Because the three legs can be entered individually, the ride is classified as a sportive and in order to “discourage” racing on the steep passes the time is excluded from the final tri result; disappointing as it’s my strongest discipline! But a friend who is a spreadsheet whizz has analysed the results and declared that had this been a “true triathlon”, over the three disciplines I finished third female overall, so we’re taking that!





Epic Swimming

Like the majority of triathletes swimming is not my forte, it is however (bizarrely) my favourite discipline.


I’ve always loved it even as a child and teenager, but front crawl I’ve never been able to master. For years I’ve happily bobbed along doing breaststroke but after the epic fail of LakesMan 2019 I decided I needed to spend winter in the pool learning front crawl in order to swim faster and more efficiently.


It would be fair to say that in the beginning I sucked big time and it’s no exaggeration when I say that I couldn’t even do one length of a 25m pool. But armed with hours of YouTube in my brain I eventually did one length front crawl (followed by one length breaststroke) which soon became two, became four and so on. In October 2019 I swam my first half mile in a snail like 43 minutes (4:54/100m), followed by my first 1,900m in December in a time of 1:13 (3:47/100m) which would have been outside the LakesMan cut off.

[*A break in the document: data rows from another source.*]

/-- An element lands: it arrives 64 cycles later, its tile's tag with it. -/
def State.landElement (s : State) (port core : Nat) (c : Cmd) (e : Nat) (data : List Byte) (bad : Option ErrUnit) : State :=
  let at_ := s.ttc (s.partOf core) + 64
  let mine (x : Timed) : Bool := x.who.core == core && match x.what with
    | .engineElementArrival c' e' _ _ => c' == c && e' == e
    | _ => false
  match s.due.find? mine with
  | none => s
  | some x =>
    let s := { s with due := s.due.erase x }.deliverInward port core x.who (.inbound c e at_) data bad
    let s := s.modCore core fun k => { k with te := k.te.map fun r =>
      if r.cmd = c then { r with last := max r.last at_ } else r }
    { s with due := s.due.map fun y => match y.what with
      | .registerWrite k (.tag n _) =>
        if k = core ∧ y.who.issue = c.issue ∧ y.who.src = 8 ∧ n = c.local_ e / 8192 ∧ y.due < at_ then { y with due := at_ } else y
      | _ => y }

/-- What an access to another package left behind here: the write or append that its answer would have made. -/
def Away.leftover (r : Away) (x : Timed) : Bool := x.who == r.who && match x.what with
  | .registerWrite _ (.d _ _ _) => true
  | .queueLoadAppend _ _ _ => true
  | .engineElementArrival _ e _ _ => e == r.elem
  | _ => false

/-- The access or element of a core that is under way to another package. -/
def State.awayOf (s : State) (core issue src elem : Nat) : Option Away :=
  (s.core core).away.find? fun r => r.who.issue == issue && r.who.src == src && r.elem == elem

/-- An access or element that another package refuses: it writes nothing, and its core takes the fault under the bundle that
issued it, at the cycle that R236 or R385 gives, or at the one that a package on the route names: the cycle of the window
at which its table refuses a flit (R381), or the last of the window in which a flit finds no slot (R384). -/
def State.landFault (s : State) (core issue src elem code : Nat) (at_ : Option Nat) (detail : List Word) : State :=
  match s.awayOf core issue src elem with
  | none => s
  | some r =>
    let s := { s.dropDue r.leftover with cur := { s.cur with who := r.who } }
    s.faultAt (max (at_.getD r.faultAt) s.now) code detail

/-- A flit that failed its check is counted against its port; one that answers an access or an element of a core, or that
was bound for a core here, is fault 0x32 on that core (R389), under the bundle and the issue of what it answers (R324). -/
def State.landBad (s : State) (port p rank : Nat) (answers : Option (Nat × Nat × Nat)) : State :=
  let s := s.countErr (.port port) true
  match s.rankCore p rank with
  | none => s
  | some c =>
    let d : List Word := [1, BitVec.ofNat 32 port]
    match answers.bind fun a => s.awayOf c a.1 a.2.1 a.2.2 with
    | some r => (s.dropDue r.leftover).raiseFor (some (.port port)) c 0x32 11 r.who.bundle (some r.who.issue) d
    | none => s.raiseFor (some (.port port)) c 0x32 11 0xFFFFFFFF none d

It’s been a labour of love and I’m not ashamed to admit that on at least one occasion on a dark winter morning in early 2020 I cried in the pool.


When Boris closed the pools and LakesMan was cancelled I took to the lakes; determined to come out of lockdown swim fit. I even swam through winter and between May 2020 and May 2021 I’d done something like 71 open water swims.


I’m extremely harsh on myself when I don’t see improvements in my swimming and I often have to remind myself how far I’ve come.


So I decided to enter all four Epic swim events this year, not only because the medals tend to be very snazzy but because I needed to prove to myself that I belonged on the start line in order to get rid of the imposter syndrome I felt around other swimmers.


The events are a month apart starting with in Ulswater in June, followed by Derwentwater in July, Coniston in August and Windermere in September. Each event has the option of 500m, 1 mile or 3.8km; the exception is the season finisher at Windermere which is a whopping 5km. Obviously I entered the long ones!


On the most part they were relatively uneventful, Ulswater was cold at 12 degrees and Coniston windy resulting in a technique known as “wide feet” in order to stay right side up.


I’d be lying if I said I wasn’t nervous about Windermere 5km. I’d never swam more than 4.2km and that was done at a leisurely stop start intermittent front crawl/breaststroke/bob about with friends type pace. The temperature in the Cumbrian lakes had steadily dropped in the preceding week which only added to the tension.


15 minutes before the start I put my finger through my wetsuit and split one leg along the seam, luckily the guy on the nearby burger van had gaffer tape so crisis was averted!


The conditions were perfect and water temperature 17/18 which is my ideal range.


I went out at slightly below normal “race pace” determined to keep something in the tank and not run out of steam: I think I even managed negative splits on the last few hundred metres!


I absolutely loved every minute and can honestly say it’s up there among my proudest achievements; I learned to swim, I swam 5km and it was EPIC!